Verifica (dal 1° gennaio 2018)
L'organismo di controllo indipendente verifica la documentazione e la dichiarazione di conformità dell'importatore delle apparecchiature:
a) la coerenza della o delle dichiarazioni di conformità e della relativa documentazione con le relazioni trasmesse a norma dell'articolo 19 del regolamento (UE) n. 517/2014 e dei punti 11, 12 e 13 dell'allegato del regolamento di esecuzione (UE) n. 1191/2014;
b) l'esattezza e la completezza delle informazioni contenute nelle dichiarazioni di conformità e nella relativa documentazione, sulla base dei registri dell'impresa relativi alle operazioni in questione;
c) se un importatore di apparecchiature fa riferimento a un'autorizzazione rilasciata a norma dell'articolo 18, paragrafo 2, del regolamento (UE) n. 517/2014, la disponibilità di un numero sufficiente di autorizzazioni raffrontando i dati del registro di cui all'articolo 17 del regolamento (UE) n. 517/2014 con i documenti che attestano l'immissione sul mercato;
d) se gli idrofluorocarburi contenuti nelle apparecchiature sono stati immessi sul mercato nell'Unione, e successivamente sono stati esportati e caricati nelle apparecchiature al di fuori dell'Unione, l'esistenza di una dichiarazione da parte dell'impresa che immette gli idrofluorocarburi sul mercato, per i quantitativi corrispondenti.
L'organismo di controllo indipendente rilascia un documento di verifica contenente le sue conclusioni in seguito alla verifica effettuata.
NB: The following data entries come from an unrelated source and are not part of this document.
-- ==== Sys2Proof/Machine/Schedule.lean ====
section
/-! DEFINITION. What happens next: the fetch of a bundle and how its two slots run (R29, R30, R34, R41), the choice of the
thread that a core issues (R222 to R224, R341), and the device events that can happen now. Among the things that can
happen next the spec orders none before another, so the choice is a free value (log 1). -/

namespace Sys2Proof.Machine

/-! ## Events -/

/-- The events that the device performs of itself. Each stands for the event of the opcode table of its name; an inductive of
its own, since an evaluated `Instr` of so high a number cannot be built. -/
inductive Event where
  | chunkCommit
  | heldChunk
  | leaseAcquire
  | leaseExpiry
  | fallThrough
  | drayAgeExpiry (cl : BitVec 7) (n : Nat)
  | drayPacketApply (n : Nat)
  | drayAcknowledgement (n : Nat)
  | amoPerform (t : ThreadId)
  | amopPerform (n : Nat)
  | partialEviction (core : BitVec 10) (line : Nat)
  | fenceRelease (t : ThreadId)
  | watchArmEvent (t : ThreadId)
  | wakeDelivery (n : Nat)
  | hostWatchRecheck (t : ThreadId) (n : BitVec 2)
  | waitTimeout (t : ThreadId)
  | packComplete (t : ThreadId)
  | docketResume (t : ThreadId)
  | weighmasterSample (moves : List MoveCmd)
  | moveComplete (t : ThreadId)
  | notifyWrite (q : BitVec 6)
  | launchRecordRead (q : BitVec 6)
  | launchValidated (q : BitVec 6)
  | crewPlacement
  | crewStart (n : Nat)
  | smayObserved (n : Nat)
  | launchComplete (tn : BitVec 4) (lid : Nat)
  | pwaitRelease (n : Nat)
  | barArrival (t : ThreadId)
  | barTimeout (t : ThreadId)
  | dbarArrival (t : ThreadId)
  | wireRaise (t : ThreadId)
  | wireComplete (tn : BitVec 4) (n : Nat)
  | crierBegin (tn : BitVec 4) (n : Nat) (cl : BitVec 7)
  | crierMessage (n : Nat)
  | crierAbort (n : Nat)
  | dbarTimeout (t : ThreadId)
  | deadlockDetect (tn : BitVec 4)
  | pulsePeriodExpiry (tn : BitVec 4)
  | threadStateAction (n : Nat)
  | threadStateResult (n : Nat)
  | loomCommandArrival (cl : BitVec 7)
  | loomCommandStart (cl : BitVec 7)
  | loomCommandComplete (cl : BitVec 7) (seq : Nat)
  | loomRelease (cl : BitVec 7)
  /-- a part of no event of the table's own: the threads whose turn at a loom's context it is are woken (R112, log 94) -/
  | loomTurn (cl : BitVec 7)
  | loomReleaseComplete (cl : BitVec 7)
  | lresRetry (cl : BitVec 7)
  | lresSkip (cl : BitVec 7)
  | lresFlush (cl : BitVec 7)
  | lresRetryNoNan (cl : BitVec 7)
  | governorWindow (withheld : List (BitVec 7 × Nat))
  | porterCommandStart (cl : BitVec 7) (n : BitVec 2)
  | porterCommandComplete (cl : BitVec 7) (n : BitVec 2)
  | presContinue (cl : BitVec 7) (n : BitVec 2)
  | presAbandon (cl : BitVec 7) (n : BitVec 2)
  | presAbandonAll (cl : BitVec 7) (n : BitVec 2)
  | queueReservation (t : ThreadId)
  | stampWrite (t : ThreadId)
  | pendingRecordDelivery (tn : BitVec 4) (n : Nat)
  | drainComplete (region : Nat)
  | epochEnd
  | regionMigrationComplete (region : Nat)
  | hostLinkDownTimeout (head : BitVec 1)
  | ioCompletionTimeout (t : ThreadId)
  | sessionExpiry (head : BitVec 1)
  | stopInterfaceRequest (head : BitVec 1) (tn : BitVec 4)
  | switchOut (head : BitVec 1) (o : Opers)
  /-- from here on, parts of no event of the table's own: the device gives up the host line of a watch (R229) -/
  | watchDegrade (t : ThreadId) (n : BitVec 2)
  /-- a woken docket returns from the cellar to the loft (R235) -/
  | docketReturn (t : ThreadId)
  /-- a directed wake that was held for a move acts (R238, R270) -/
  | heldPoke (n : Nat)
  /-- an access from outside that waited at its home is performed (R158, R162, R309) -/
  | inbound (n : Nat)
  /-- an access from outside that waited for a translation is tried again (R290) -/
  | late (n : Nat)
  /-- the next element of a packet from another module is applied (R334) -/
  | farNext (n : Nat)
  /-- an Invalidation Completion leaves (R292) -/
  | invalDone (n : Nat)
  /-- a step of a rebuild of the capability list (R7) -/
  | capStep
  /-- a step of an update of the handover area (R318) -/
  | handoverStep
deriving DecidableEq, Repr
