/-- A thread-state action is performed at its target, where it is the stop, the start, the read, the write, the grant or the
revocation that was asked for, and its result goes back; the caller's xD takes it, with WHY unchanged, and a caller that stops
itself is stopped with its result (R276 to R283). A lost root's docket reads as zero but for FLTA and IDT (R314), a docket
answers for the registers that it keeps (R275), and a thread that has halted keeps its registers (R256; log 113 where LIVE
marks more than 16). -/
def Obligations.ThreadStateEvents : Prop :=
  ∀ (s : State) (n : Nat) (r : TReq) (t : Thread) (v : TRes) (u : Thread),
    let s1 : State := { s with net := { s.net with reqs := ldrop s.net.reqs n } }
    let back (a : State) (w : Word) : State := { a with net := { a.net with results := a.net.results ++
      [⟨r.caller, r.d, w, decide (r.act = .stop ∧ t.id = r.caller)⟩] } }
    let no (k : Nat) : Word := BitVec.ofNat 64 (2 ^ 63 + k)
    let k := s.tenant t.id.tenant
    (s.net.reqs[n]? = some r → s.find ⟨r.caller.tenant, r.target⟩ = some t → (∀ x, t.place ≠ .moving x) →
      (r.act = .stop → t.run ≠ .retained → t.stopped = none → t.id ≠ r.caller →
        exec (.threadStateAction n) s = .next (back (s1.upd t.id (fun x => x.stop .tstop s.cyc)) 0))
      ∧ (r.act = .stop → t.run ≠ .retained → t.stopped = none → t.id = r.caller →
        exec (.threadStateAction n) s = .next (back s1 0))
      ∧ (r.act = .stop → t.run ≠ .retained → t.stopped ≠ none → exec (.threadStateAction n) s = .next (back s1 1))
      ∧ (r.act = .stop → t.run = .retained → exec (.threadStateAction n) s = .next (back s1 (no 3)))
      ∧ (r.act = .start → t.stopped ≠ none → exec (.threadStateAction n) s = .next (back (s1.startThread t.id) 0))
      ∧ (∀ d, r.act = .start → t.stopped = none → t.run = .parked (.wait d none) ∨ t.run = .parked (.xchg d) →
        exec (.threadStateAction n) s = .next (back (s1.upd t.id (fun x => x.waitReturn s.cyc 8 d)) 1))
      ∧ (r.act = .start → t.stopped = none → t.run = .retained → t.id.rank ≠ 0 →
        exec (.threadStateAction n) s = .next (back (s1.freeRetained t) 2))
      ∧ (r.act = .start → t.stopped = none → t.run = .ready → exec (.threadStateAction n) s = .next (back s1 (no 3)))
      ∧ (∀ i : BitVec 6, r.act = .read i → t.stopped ≠ none ∨ t.run = .retained → i.toNat < 32 →
        let kept := t.run = .retained ∧ t.arch.liveRegs.length ≤ 16 ∨ t.run ≠ .retained ∧ t.packed = false
          ∨ i = 0 ∨ i.toNat ∈ t.arch.liveRegs.take 16
        (t.hollow = false → kept → exec (.threadStateAction n) s = .next (back s1 (t.arch.getX (i.setWidth 5))))
        ∧ (t.hollow = false → ¬ kept → exec (.threadStateAction n) s = .next (back s1 (no 4))))
      ∧ (∀ i : BitVec 6, r.act = .read i → t.stopped ≠ none ∨ t.run = .retained → t.hollow = true →
        (i ≠ 35 → i ≠ 36 → exec (.threadStateAction n) s = .next (back s1 0))
        ∧ (i = 35 → exec (.threadStateAction n) s = .next (back s1 (s1.wordOf t 3)))
        ∧ (i = 36 → exec (.threadStateAction n) s = .next (back s1 (s1.wordOf t 4))))
      ∧ (∀ i : BitVec 6, r.act = .read i → t.stopped = none → t.run ≠ .retained →
        exec (.threadStateAction n) s = .next (back s1 (no 3)))
      ∧ (∀ (i : BitVec 6) (w : Word), r.act = .write i w → t.stopped ≠ none → t.run ≠ .retained → i.toNat < 32 →
        t.packed = false → exec (.threadStateAction n) s = .next (back (s1.upd t.id
          (Thread.between (fun a => a.setX (i.setWidth 5) w))) 0))
      ∧ (∀ e : IEntry, r.act = .grant e →
        (k.hasRoom t.id.rank = true → ∃ x, exec (.threadStateAction n) s = .next
            (back x (BitVec.ofNat 64 (k.table t.id.rank).length))
          ∧ (x.tenant t.id.tenant).table t.id.rank = k.table t.id.rank ++ [e])
        ∧ (k.hasRoom t.id.rank = false → exec (.threadStateAction n) s = .next (back s1 (no 7))))
      ∧ (∀ i : Nat, r.act = .revoke i → (k.table t.id.rank).length ≤ i →
        exec (.threadStateAction n) s = .next (back s1 (no 8)))
      ∧ (∀ (i : Nat) (e z : IEntry), r.act = .revoke i → (k.table t.id.rank)[i]? = some e →
        (k.table t.id.rank).getLast? = some z → (r.caller.rank = t.id.rank ∨ e.grantor = r.caller.rank) →
        ∃ x, exec (.threadStateAction n) s = .next (back x 0)
          ∧ (x.tenant t.id.tenant).table t.id.rank = ((k.table t.id.rank).set i z).dropLast))
    ∧ (s.net.results[n]? = some v → s.find v.caller = some u → u.run = .parked .result → u.stopped = none →
      ∃ f : Thread → Thread, exec (.threadStateResult n) s =
          .next ({ s with net := { s.net with results := ldrop s.net.results n } }.upd v.caller f)
        ∧ (f u).run = .ready ∧ (f u).arch = u.arch.setX v.d v.val ∧ (f u).stopped = if v.halt then some .tstop else none)
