-- ==== Sys2Proof/Tests/Slice0.lean ====
section
/-! SUPPORT. Tests: ill-formed terms that well-formedness refuses, words written out from the spec's encodings, one step of
the instructions on small states, and for the statements a concrete state and operands that meet their hypotheses. Expected
results come from the rules and worked examples of the spec. -/

namespace Sys2Proof.Tests

set_option Elab.async false

open Sys2Proof Sys2Proof.Machine

/-! ## Small states -/

/-- Changes the thread. -/
def setThr (f : Thread → Thread) (s : State) : State := { s with thr := f s.thr }
/-- Changes the thread's registers, with a new chunk. -/
def setArch (f : Arch → Arch) (s : State) : State :=
  setThr (fun t => { t with arch := f t.arch, chunk := Chunk.fresh (f t.arch) }) s
/-- The module with one thread, in slot 0 of core 0, whose page 0x40 holds its code at 0x4_0000 and is mapped to itself, and
its fault line at 0x4_0200. -/
def base : State := setArch (fun a => { a with flta := 0x40200 }) (State.reset.placeBundle (0, 0))
/-- `base` with x registers set. -/
def withX (l : List (BitVec 5 × Word)) (s : State) : State :=
  setArch (fun a => l.foldl (fun a p => a.setX p.1 p.2) a) s
/-- `base` with x registers set, for a C slot. -/
def regs (l : List (BitVec 5 × Word)) : State := withX l base
/-- `base` with x registers set, for the A slot beside a C slot. -/
def slotA (l : List (BitVec 5 × Word)) : State := (withX l base).withA (.awaiting 0)
/-- Changes tenant 0. -/
def setTen (f : Tenant → Tenant) (s : State) : State := s.setTenant 0 (f (s.tenant 0))
/-- The thread has a vector context of one group. -/
def oneGroup (s : State) : State := setThr (fun t => { t with gmask := 1 }) s
/-- Vector registers set. -/
def withV (l : List (BitVec 5 × BitVec 16384)) (s : State) : State :=
  setArch (fun a => l.foldl (fun a p => a.setV p.1 p.2) a) s
/-- Answers of the host for pages of tenant 0, held in the TLB of cluster 0. -/
def mapped (l : List (Nat × Pte)) (s : State) : State :=
  { setTen (fun t => { t with ptab := t.ptab ++ l }) s with
    tlb := s.tlb ++ l.map (fun p => (⟨0, (s.tenant 0).pasid, 12, 0, none, p.1, p.2⟩ : TlbEntry)) }
/-- Page 0x41 is data, page 0x42 has the I/O attribute, page 0x43 lies in the memory of host 0, pages 0x100 and 0x200 lie at
0x4_4000 and 0x4_5000, page 0x46 is read-only, and 2^22 begins a fabric window onto module 3. -/
def pages (s : State) : State :=
  setTen (fun t => { t with fabric := [⟨0x400000, 21, 3, 1, 0, false⟩] }) (mapped [
    (0x41, ⟨0x41000, true, true, false, false⟩), (0x42, ⟨0x42000, true, true, false, true⟩),
    (0x43, ⟨hostBase + 0x43000, true, true, false, false⟩), (0x46, ⟨0x46000, true, false, false, false⟩),
    (0x100, ⟨0x44000, true, true, false, false⟩), (0x200, ⟨0x45000, true, true, false, false⟩)] s)
/-- Bytes of memory written. -/
def poke (pa n : Nat) (v : Word) (s : State) : State := { s with mem := memWriteAll s.mem (cellsOf pa n v) }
Tale documento contiene un'indicazione del grado di accuratezza della documentazione e delle dichiarazioni pertinenti.

Trasmissione dei documenti di verifica (dal 1° gennaio 2018)

Gli importatori di apparecchiature trasmettono il documento di verifica avvalendosi dello strumento di comunicazione messo a disposizione ai sensi dell'articolo 1 del Regolamento di esecuzione (UE) n. 1191/2014, entro il 31 marzo di ogni anno, per il precedente anno civile e indicano nello strumento le conclusioni dell'organismo di controllo circa il grado di accuratezza della documentazione e delle dichiarazioni pertinenti.